Sound velocity at Earth's core conditions are one of the most important physical properties in Earth science because it can be directly compared with the seismological Earth model (PREM: Preliminary Reference Earth Model) [1]. The composition of solid inner core is estimated from the comparison of the model [1] and the extrapolation of sound velocities as a function of density of iron and iron alloys obtained by the static compression experiment [2, 3]. Birch's law, a linear sound velocity-density relation [4], is used to extrapolate sound velocities to densities in the core condition. On the other hand, the composition of liquid outer core is estimated from the partitioning and solubility data in the inner core boundary condition for the composition of solid core. There has been some works for the sound velocity of iron on the Earth's core condition by dynamic techniques using explosive [5], gas gun [5, 6], and laser [7]. However, the previous dynamic compression experiments are not enough to reveal the core of Earth, giant planets [8], and super-Earth which is at core pressures over 800 GPa [9]. In this study, we measure the sound velocity and density of liquid iron alloys by shock-compression method using high-power laser at pressures corresponding to super-Earth core pressures.
We conducted shock-compression experiments using a High Intensity Plasma Experimental Research (HIPER) system at the GEKKO-XII laser irradiation facility [10] at the Institute of Laser Engineering, Osaka University. The samples are Fe-Si alloys (Fe₉₅Si₅, Fe₉₀Si₁₀, Fe₈₀Si₂₀ and Fe₆₆Si₃₄ in weight percent). The sound velocities and densities of shock-compressed Fe-Si alloys using the high-power laser were measured by x-ray radiography [7, 11, 12] at pressures up to 960 GPa. The linear relation between the sound velocity and the density for FeSi alloy well follows Birch's law [4] up to 960 GPa along the Hugoniot. The extrapolated sound velocity of FeSi alloy was about 40% faster than that of PREM at inner core boundary pressure. The outer core is composed of Fe-Si alloy with 5-13 wt.% Si assuming Si is only light element at the core. This Si content is consistent with the results of previous work by sound velocity measurement [13] and shock-compression experiment [14].

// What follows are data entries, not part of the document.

@[simp] theorem hostStores_fields (s : State) (h : HostIn) : (hostStores s h).pending = s.pending ∧ (hostStores s
    h).free = s.free ∧ (hostStores s h).lastRead = s.lastRead ∧ (hostStores s h).part = s.part ∧ (hostStores s h).power
    = s.power ∧ (hostStores s h).fns = s.fns ∧ (hostStores s h).ports = s.ports ∧ (hostStores s h).fabOwner = s.fabOwner
    ∧ (hostStores s h).fabOwnerPart = s.fabOwnerPart ∧ (hostStores s h).parts = s.parts ∧ (hostStores s h).q = s.q ∧
    (hostStores s h).cores = s.cores ∧ (hostStores s h).dram = s.dram ∧ (hostStores s h).tr = s.tr ∧ (hostStores s h).st
    = s.st ∧ (hostStores s h).pl = s.pl ∧ (hostStores s h).fab = s.fab ∧ (hostStores s h).links = s.links ∧ (hostStores
    s h).kt = s.kt ∧ (hostStores s h).dbx = s.dbx :=
  ⟨rfl, rfl, rfl, rfl, rfl, rfl, rfl, rfl, rfl, rfl, rfl, rfl, rfl, rfl, rfl, rfl, rfl, rfl, rfl, rfl⟩

@[simp] theorem hostWrite_fields (s : State) (p a : Nat) (b : Bytes) : (hostWrite s p a b).pending = s.pending ∧
    (hostWrite s p a b).free = s.free ∧ (hostWrite s p a b).lastRead = s.lastRead ∧ (hostWrite s p a b).part = s.part ∧
    (hostWrite s p a b).power = s.power ∧ (hostWrite s p a b).fns = s.fns ∧ (hostWrite s p a b).ports = s.ports ∧
    (hostWrite s p a b).fabOwner = s.fabOwner ∧ (hostWrite s p a b).fabOwnerPart = s.fabOwnerPart ∧ (hostWrite s p a
    b).parts = s.parts ∧ (hostWrite s p a b).q = s.q ∧ (hostWrite s p a b).cores = s.cores ∧ (hostWrite s p a b).dram =
    s.dram ∧ (hostWrite s p a b).tr = s.tr ∧ (hostWrite s p a b).st = s.st ∧ (hostWrite s p a b).pl = s.pl ∧ (hostWrite
    s p a b).fab = s.fab ∧ (hostWrite s p a b).links = s.links ∧ (hostWrite s p a b).kt = s.kt ∧ (hostWrite s p a b).dbx
    = s.dbx :=
  ⟨rfl, rfl, rfl, rfl, rfl, rfl, rfl, rfl, rfl, rfl, rfl, rfl, rfl, rfl, rfl, rfl, rfl, rfl, rfl, rfl⟩

@[simp] theorem drawFree_fields (s : State) (n : Nat) : (drawFree s n).pending = s.pending ∧ (drawFree s n).host =
    s.host ∧ (drawFree s n).lastRead = s.lastRead ∧ (drawFree s n).part = s.part ∧ (drawFree s n).power = s.power ∧
    (drawFree s n).fns = s.fns ∧ (drawFree s n).ports = s.ports ∧ (drawFree s n).fabOwner = s.fabOwner ∧ (drawFree s
    n).fabOwnerPart = s.fabOwnerPart ∧ (drawFree s n).parts = s.parts ∧ (drawFree s n).q = s.q ∧ (drawFree s n).cores =
    s.cores ∧ (drawFree s n).dram = s.dram ∧ (drawFree s n).tr = s.tr ∧ (drawFree s n).st = s.st ∧ (drawFree s n).pl =
    s.pl ∧ (drawFree s n).fab = s.fab ∧ (drawFree s n).links = s.links ∧ (drawFree s n).kt = s.kt ∧ (drawFree s n).dbx =
    s.dbx :=
  ⟨rfl, rfl, rfl, rfl, rfl, rfl, rfl, rfl, rfl, rfl, rfl, rfl, rfl, rfl, rfl, rfl, rfl, rfl, rfl, rfl⟩

@[simp] theorem removeOp_fields (s : State) (i : Nat) : (removeOp s i).pending = s.pending ∧ (removeOp s i).free =
    s.free ∧ (removeOp s i).host = s.host ∧ (removeOp s i).lastRead = s.lastRead ∧ (removeOp s i).part = s.part ∧
    (removeOp s i).power = s.power ∧ (removeOp s i).fns = s.fns ∧ (removeOp s i).ports = s.ports ∧ (removeOp s
    i).fabOwner = s.fabOwner ∧ (removeOp s i).fabOwnerPart = s.fabOwnerPart ∧ (removeOp s i).parts = s.parts ∧ (removeOp
    s i).cores = s.cores ∧ (removeOp s i).dram = s.dram ∧ (removeOp s i).tr = s.tr ∧ (removeOp s i).st = s.st ∧
    (removeOp s i).pl = s.pl ∧ (removeOp s i).fab = s.fab ∧ (removeOp s i).links = s.links ∧ (removeOp s i).kt = s.kt ∧
    (removeOp s i).dbx = s.dbx :=
  ⟨rfl, rfl, rfl, rfl, rfl, rfl, rfl, rfl, rfl, rfl, rfl, rfl, rfl, rfl, rfl, rfl, rfl, rfl, rfl, rfl⟩

@[simp] theorem updOp_fields (s : State) (i : Nat) (g : Op → Op) : (updOp s i g).pending = s.pending ∧ (updOp s i
    g).free = s.free ∧ (updOp s i g).host = s.host ∧ (updOp s i g).lastRead = s.lastRead ∧ (updOp s i g).part = s.part ∧
    (updOp s i g).power = s.power ∧ (updOp s i g).fns = s.fns ∧ (updOp s i g).ports = s.ports ∧ (updOp s i g).fabOwner =
    s.fabOwner ∧ (updOp s i g).fabOwnerPart = s.fabOwnerPart ∧ (updOp s i g).parts = s.parts ∧ (updOp s i g).cores =
    s.cores ∧ (updOp s i g).dram = s.dram ∧ (updOp s i g).tr = s.tr ∧ (updOp s i g).st = s.st ∧ (updOp s i g).pl = s.pl
    ∧ (updOp s i g).fab = s.fab ∧ (updOp s i g).links = s.links ∧ (updOp s i g).kt = s.kt ∧ (updOp s i g).dbx = s.dbx :=
  ⟨rfl, rfl, rfl, rfl, rfl, rfl, rfl, rfl, rfl, rfl, rfl, rfl, rfl, rfl, rfl, rfl, rfl, rfl, rfl, rfl⟩

@[simp] theorem dramUpsets_fields (s : State) (m : MemIn) : (dramUpsets s m).pending = s.pending ∧ (dramUpsets s
    m).free = s.free ∧ (dramUpsets s m).host = s.host ∧ (dramUpsets s m).lastRead = s.lastRead ∧ (dramUpsets s m).part =
    s.part ∧ (dramUpsets s m).power = s.power ∧ (dramUpsets s m).fns = s.fns ∧ (dramUpsets s m).ports = s.ports ∧
    (dramUpsets s m).fabOwner = s.fabOwner ∧ (dramUpsets s m).fabOwnerPart = s.fabOwnerPart ∧ (dramUpsets s m).parts =
    s.parts ∧ (dramUpsets s m).q = s.q ∧ (dramUpsets s m).cores = s.cores ∧ (dramUpsets s m).tr = s.tr ∧ (dramUpsets s
    m).st = s.st ∧ (dramUpsets s m).pl = s.pl ∧ (dramUpsets s m).fab = s.fab ∧ (dramUpsets s m).links = s.links ∧
    (dramUpsets s m).kt = s.kt ∧ (dramUpsets s m).dbx = s.dbx :=
  ⟨rfl, rfl, rfl, rfl, rfl, rfl, rfl, rfl, rfl, rfl, rfl, rfl, rfl, rfl, rfl, rfl, rfl, rfl, rfl, rfl⟩

@[simp] theorem updKt_fields (s : State) (g : Kettle → Kettle) : (updKt s g).pending = s.pending ∧ (updKt s g).free
    = s.free ∧ (updKt s g).host = s.host ∧ (updKt s g).lastRead = s.lastRead ∧ (updKt s g).part = s.part ∧ (updKt s
    g).power = s.power ∧ (updKt s g).fns = s.fns ∧ (updKt s g).ports = s.ports ∧ (updKt s g).fabOwner = s.fabOwner ∧
    (updKt s g).fabOwnerPart = s.fabOwnerPart ∧ (updKt s g).parts = s.parts ∧ (updKt s g).q = s.q ∧ (updKt s g).cores =
    s.cores ∧ (updKt s g).dram = s.dram ∧ (updKt s g).tr = s.tr ∧ (updKt s g).st = s.st ∧ (updKt s g).pl = s.pl ∧ (updKt
    s g).fab = s.fab ∧ (updKt s g).links = s.links ∧ (updKt s g).dbx = s.dbx :=
  ⟨rfl, rfl, rfl, rfl, rfl, rfl, rfl, rfl, rfl, rfl, rfl, rfl, rfl, rfl, rfl, rfl, rfl, rfl, rfl, rfl⟩

@[simp] theorem setSlot_fields (s : State) (i : Nat) (x : Slot) : (setSlot s i x).pending = s.pending ∧ (setSlot s i
    x).free = s.free ∧ (setSlot s i x).host = s.host ∧ (setSlot s i x).lastRead = s.lastRead ∧ (setSlot s i x).part =
    s.part ∧ (setSlot s i x).power = s.power ∧ (setSlot s i x).fns = s.fns ∧ (setSlot s i x).ports = s.ports ∧ (setSlot
    s i x).fabOwner = s.fabOwner ∧ (setSlot s i x).fabOwnerPart = s.fabOwnerPart ∧ (setSlot s i x).parts = s.parts ∧
    (setSlot s i x).q = s.q ∧ (setSlot s i x).cores = s.cores ∧ (setSlot s i x).dram = s.dram ∧ (setSlot s i x).tr =
    s.tr ∧ (setSlot s i x).st = s.st ∧ (setSlot s i x).pl = s.pl ∧ (setSlot s i x).fab = s.fab ∧ (setSlot s i x).links =
    s.links ∧ (setSlot s i x).kt = s.kt :=
  ⟨rfl, rfl, rfl, rfl, rfl, rfl, rfl, rfl, rfl, rfl, rfl, rfl, rfl, rfl, rfl, rfl, rfl, rfl, rfl, rfl⟩

@[simp] theorem holdReq_fields (s : State) (i : Instr) : (holdReq s i).pending = s.pending ∧ (holdReq s i).free =
    s.free ∧ (holdReq s i).host = s.host ∧ (holdReq s i).lastRead = s.lastRead ∧ (holdReq s i).part = s.part ∧ (holdReq
    s i).power = s.power ∧ (holdReq s i).fns = s.fns ∧ (holdReq s i).ports = s.ports ∧ (holdReq s i).fabOwner =
    s.fabOwner ∧ (holdReq s i).fabOwnerPart = s.fabOwnerPart ∧ (holdReq s i).parts = s.parts ∧ (holdReq s i).q = s.q ∧
    (holdReq s i).cores = s.cores ∧ (holdReq s i).dram = s.dram ∧ (holdReq s i).tr = s.tr ∧ (holdReq s i).st = s.st ∧
    (holdReq s i).pl = s.pl ∧ (holdReq s i).fab = s.fab ∧ (holdReq s i).links = s.links ∧ (holdReq s i).kt = s.kt :=
  ⟨rfl, rfl, rfl, rfl, rfl, rfl, rfl, rfl, rfl, rfl, rfl, rfl, rfl, rfl, rfl, rfl, rfl, rfl, rfl, rfl⟩

@[simp] theorem sendOut_fields (s : State) (ep : Nat) (b : Bytes) : (sendOut s ep b).pending = s.pending ∧ (sendOut
    s ep b).free = s.free ∧ (sendOut s ep b).host = s.host ∧ (sendOut s ep b).lastRead = s.lastRead ∧ (sendOut s ep
    b).part = s.part ∧ (sendOut s ep b).power = s.power ∧ (sendOut s ep b).fns = s.fns ∧ (sendOut s ep b).ports =
    s.ports ∧ (sendOut s ep b).fabOwner = s.fabOwner ∧ (sendOut s ep b).fabOwnerPart = s.fabOwnerPart ∧ (sendOut s ep
    b).parts = s.parts ∧ (sendOut s ep b).q = s.q ∧ (sendOut s ep b).cores = s.cores ∧ (sendOut s ep b).dram = s.dram ∧
    (sendOut s ep b).tr = s.tr ∧ (sendOut s ep b).st = s.st ∧ (sendOut s ep b).pl = s.pl ∧ (sendOut s ep b).fab = s.fab
    ∧ (sendOut s ep b).links = s.links ∧ (sendOut s ep b).kt = s.kt :=
  ⟨rfl, rfl, rfl, rfl, rfl, rfl, rfl, rfl, rfl, rfl, rfl, rfl, rfl, rfl, rfl, rfl, rfl, rfl, rfl, rfl⟩

@[simp] theorem setRing_q (s : State) (r : Nat) (x : Ring) : (setRing s r x).q.orings = s.q.orings ∧ (setRing s r
    x).q.evts = s.q.evts ∧ (setRing s r x).q.ops = s.q.ops ∧ (setRing s r x).q.opSeq = s.q.opSeq ∧ (setRing s r
    x).q.windows = s.q.windows :=
  ⟨rfl, rfl, rfl, rfl, rfl⟩

@[simp] theorem updRing_q (s : State) (r : Nat) (g : Ring → Ring) : (updRing s r g).q.orings = s.q.orings ∧ (updRing
    s r g).q.evts = s.q.evts ∧ (updRing s r g).q.ops = s.q.ops ∧ (updRing s r g).q.opSeq = s.q.opSeq ∧ (updRing s r
    g).q.windows = s.q.windows :=
  ⟨rfl, rfl, rfl, rfl, rfl⟩

@[simp] theorem setORing_q (s : State) (o : Nat) (x : ORing) : (setORing s o x).q.rings = s.q.rings ∧ (setORing s o
    x).q.evts = s.q.evts ∧ (setORing s o x).q.ops = s.q.ops ∧ (setORing s o x).q.opSeq = s.q.opSeq ∧ (setORing s o
    x).q.windows = s.q.windows :=
  ⟨rfl, rfl, rfl, rfl, rfl⟩

@[simp] theorem updORing_q (s : State) (o : Nat) (g : ORing → ORing) : (updORing s o g).q.rings = s.q.rings ∧
    (updORing s o g).q.evts = s.q.evts ∧ (updORing s o g).q.ops = s.q.ops ∧ (updORing s o g).q.opSeq = s.q.opSeq ∧
    (updORing s o g).q.windows = s.q.windows :=
  ⟨rfl, rfl, rfl, rfl, rfl⟩

@[simp] theorem setEvt_q (s : State) (e : Nat) (x : EvtCounter) : (setEvt s e x).q.rings = s.q.rings ∧ (setEvt s e
    x).q.orings = s.q.orings ∧ (setEvt s e x).q.ops = s.q.ops ∧ (setEvt s e x).q.opSeq = s.q.opSeq ∧ (setEvt s e
    x).q.windows = s.q.windows :=
  ⟨rfl, rfl, rfl, rfl, rfl⟩

@[simp] theorem updWindow_q (s : State) (l : Nat) (g : Window → Window) : (updWindow s l g).q.rings = s.q.rings ∧
    (updWindow s l g).q.orings = s.q.orings ∧ (updWindow s l g).q.evts = s.q.evts ∧ (updWindow s l g).q.ops = s.q.ops ∧
    (updWindow s l g).q.opSeq = s.q.opSeq :=
  ⟨rfl, rfl, rfl, rfl, rfl⟩

@[simp] theorem removeOp_q (s : State) (i : Nat) : (removeOp s i).q.rings = s.q.rings ∧ (removeOp s i).q.orings =
    s.q.orings ∧ (removeOp s i).q.evts = s.q.evts ∧ (removeOp s i).q.opSeq = s.q.opSeq ∧ (removeOp s i).q.windows =
    s.q.windows :=
  ⟨rfl, rfl, rfl, rfl, rfl⟩

@[simp] theorem updOp_q (s : State) (i : Nat) (g : Op → Op) : (updOp s i g).q.rings = s.q.rings ∧ (updOp s i
    g).q.orings = s.q.orings ∧ (updOp s i g).q.evts = s.q.evts ∧ (updOp s i g).q.opSeq = s.q.opSeq ∧ (updOp s i
    g).q.windows = s.q.windows :=
  ⟨rfl, rfl, rfl, rfl, rfl⟩

@[simp] theorem getFn_setFn (s : State) (f f' : Nat) (r : FnRegs) : getFn (setFn s f r) f' = if f' = f then r else getFn s f' :=
  tget_tset _ _ _ _

@[simp] theorem getPart_setPart (s : State) (p p' : Nat) (r : PartRegs) : getPart (setPart s p r) p' = if p' = p then r else getPart s p' :=
  tget_tset _ _ _ _

@[simp] theorem getRing_setRing (s : State) (r r' : Nat) (x : Ring) : getRing (setRing s r x) r' = if r' = r then x else getRing s r' :=
  tget_tset _ _ _ _

@[simp] theorem getORing_setORing (s : State) (o o' : Nat) (x : ORing) : getORing (setORing s o x) o' = if o' = o then x else getORing s o' :=
  tget_tset _ _ _ _

@[simp] theorem getEvt_setEvt (s : State) (e e' : Nat) (x : EvtCounter) : getEvt (setEvt s e x) e' = if e' = e then x else getEvt s e' :=
  tget_tset _ _ _ _

@[simp] theorem getRegion_setRegion (s : State) (r r' : Nat) (x : Region) : getRegion (setRegion s r x) r' = if r' = r then x else getRegion s r' :=
  tget_tset _ _ _ _

@[simp] theorem getVer_setVer (s : State) (l l' : Nat) (x : VerState) : getVer (setVer s l x) l' = if l' = l then x else getVer s l' :=
  tget_tset _ _ _ _

@[simp] theorem getGov_setGov (s : State) (l l' : Nat) (x : GovState) : getGov (setGov s l x) l' = if l' = l then x else getGov s l' :=
  tget_tset _ _ _ _

@[simp] theorem getGroup_setGroup (s : State) (l l' : Nat) (x : Group) : getGroup (setGroup s l x) l' = if l' = l then x else getGroup s l' :=
  tget_tset _ _ _ _

@[simp] theorem getVote_setVote (s : State) (l l' : Nat) (x : VoteState) : getVote (setVote s l x) l' = if l' = l then x else getVote s l' :=
  tget_tset _ _ _ _

@[simp] theorem getSlot_setSlot (s : State) (l l' : Nat) (x : Slot) : getSlot (setSlot s l x) l' = if l' = l then x else getSlot s l' :=
  tget_tset _ _ _ _

@[simp] theorem getFn_updFn (s : State) (f f' : Nat) (g : FnRegs → FnRegs) : getFn (updFn s f g) f' = if f' = f then g (getFn s f) else getFn s f' :=
  tget_tset _ _ _ _

@[simp] theorem getPort_updPort (s : State) (f f' : Nat) (g : PortRegs → PortRegs) : getPort (updPort s f g) f' = if f' = f then g (getPort s f) else getPort s f' :=
  tget_tset _ _ _ _

@[simp] theorem getPart_updPart (s : State) (f f' : Nat) (g : PartRegs → PartRegs) : getPart (updPart s f g) f' = if f' = f then g (getPart s f) else getPart s f' :=
  tget_tset _ _ _ _

@[simp] theorem getRing_updRing (s : State) (f f' : Nat) (g : Ring → Ring) : getRing (updRing s f g) f' = if f' = f then g (getRing s f) else getRing s f' :=
  tget_tset _ _ _ _

@[simp] theorem getORing_updORing (s : State) (f f' : Nat) (g : ORing → ORing) : getORing (updORing s f g) f' = if f' = f then g (getORing s f) else getORing s f' :=
  tget_tset _ _ _ _

@[simp] theorem getWindow_updWindow (s : State) (f f' : Nat) (g : Window → Window) : getWindow (updWindow s f g) f' = if f' = f then g (getWindow s f) else getWindow s f' :=
  tget_tset _ _ _ _

@[simp] theorem getCore_updCore (s : State) (f f' : Nat) (g : CoreRegs → CoreRegs) : getCore (updCore s f g) f' = if f' = f then g (getCore s f) else getCore s f' :=
  tget_tset _ _ _ _

@[simp] theorem getLink_updLink (s : State) (f f' : Nat) (g : LinkPort → LinkPort) : getLink (updLink s f g) f' = if f' = f then g (getLink s f) else getLink s f' :=
  tget_tset _ _ _ _

@[simp] theorem setFn_gets (s : State) (f : Nat) (r : FnRegs) (k : Nat) : getPort (setFn s f r) k = getPort s k ∧
    getPart (setFn s f r) k = getPart s k ∧ getRing (setFn s f r) k = getRing s k ∧ getORing (setFn s f r) k = getORing
    s k ∧ getEvt (setFn s f r) k = getEvt s k ∧ getWindow (setFn s f r) k = getWindow s k ∧ getCore (setFn s f r) k =
    getCore s k ∧ corePhys (setFn s f r) k = corePhys s k ∧ getRegion (setFn s f r) k = getRegion s k ∧ getChannel
    (setFn s f r) k = getChannel s k ∧ getLayer (setFn s f r) k = getLayer s k ∧ getVer (setFn s f r) k = getVer s k ∧
    getGov (setFn s f r) k = getGov s k ∧ getGroup (setFn s f r) k = getGroup s k ∧ getVote (setFn s f r) k = getVote s
    k ∧ getLaser (setFn s f r) k = getLaser s k ∧ getLink (setFn s f r) k = getLink s k ∧ getSlot (setFn s f r) k =
    getSlot s k :=
  ⟨rfl, rfl, rfl, rfl, rfl, rfl, rfl, rfl, rfl, rfl, rfl, rfl, rfl, rfl, rfl, rfl, rfl, rfl⟩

We thank Naoya Yokoyama for his help with the laser-shock experiments and data analysis. Part of this work was performed under the joint research project of the Institute of Laser Engineering, Osaka University.

References
[1] A. M. Dziewonski and D. L. Anderson, Phys. Earth Planet. Inter. 25, 297-356 (1981).
[2] J. Badro et al., Earth Planet. Sci. Lett. 254, 233-238 (2007).
[3] G. Fiquet et al., Phys. Earth Planet. Inter. 172, 125-129 (2009).
[4] F. Birch, Geophys. J. R. Astron. Soc. 4, 295-311 (1961).
[5] J. M. Brown and R. G. McQueen, J. Geophys. Res. 91, 7485-7494 (1986).
[6] J. H. Nguyen and N. C. Holmes, Nature 427, 339-342 (2004).
[7] K. Shigemori et al., Eur. Phys. J. D 44, 301-305 (2007).
[8] T. Gulliot et al., Science 286, 72-77 (1999).
[9] D. Valencia, R. J. O'Connell, and D. Sasselov, Icarus 181, 545-554 (2006).
[10] C. Yamanaka et al., Nucl. Fusion 27, 19-30 (1987).
[11] K. Shigemori et al., Rev. Sci. Instrum. 83, 10E529 (2012).
[12] T. Sakaiya et al., Earth Planet. Sci. Lett. 392, 80-85 (2014).
[13] H. Huang et al., Nature 479, 513-516 (2011).
[14] Y. Zhang et al., Geophys. Res. Lett. 41, 4554-4559 (2014).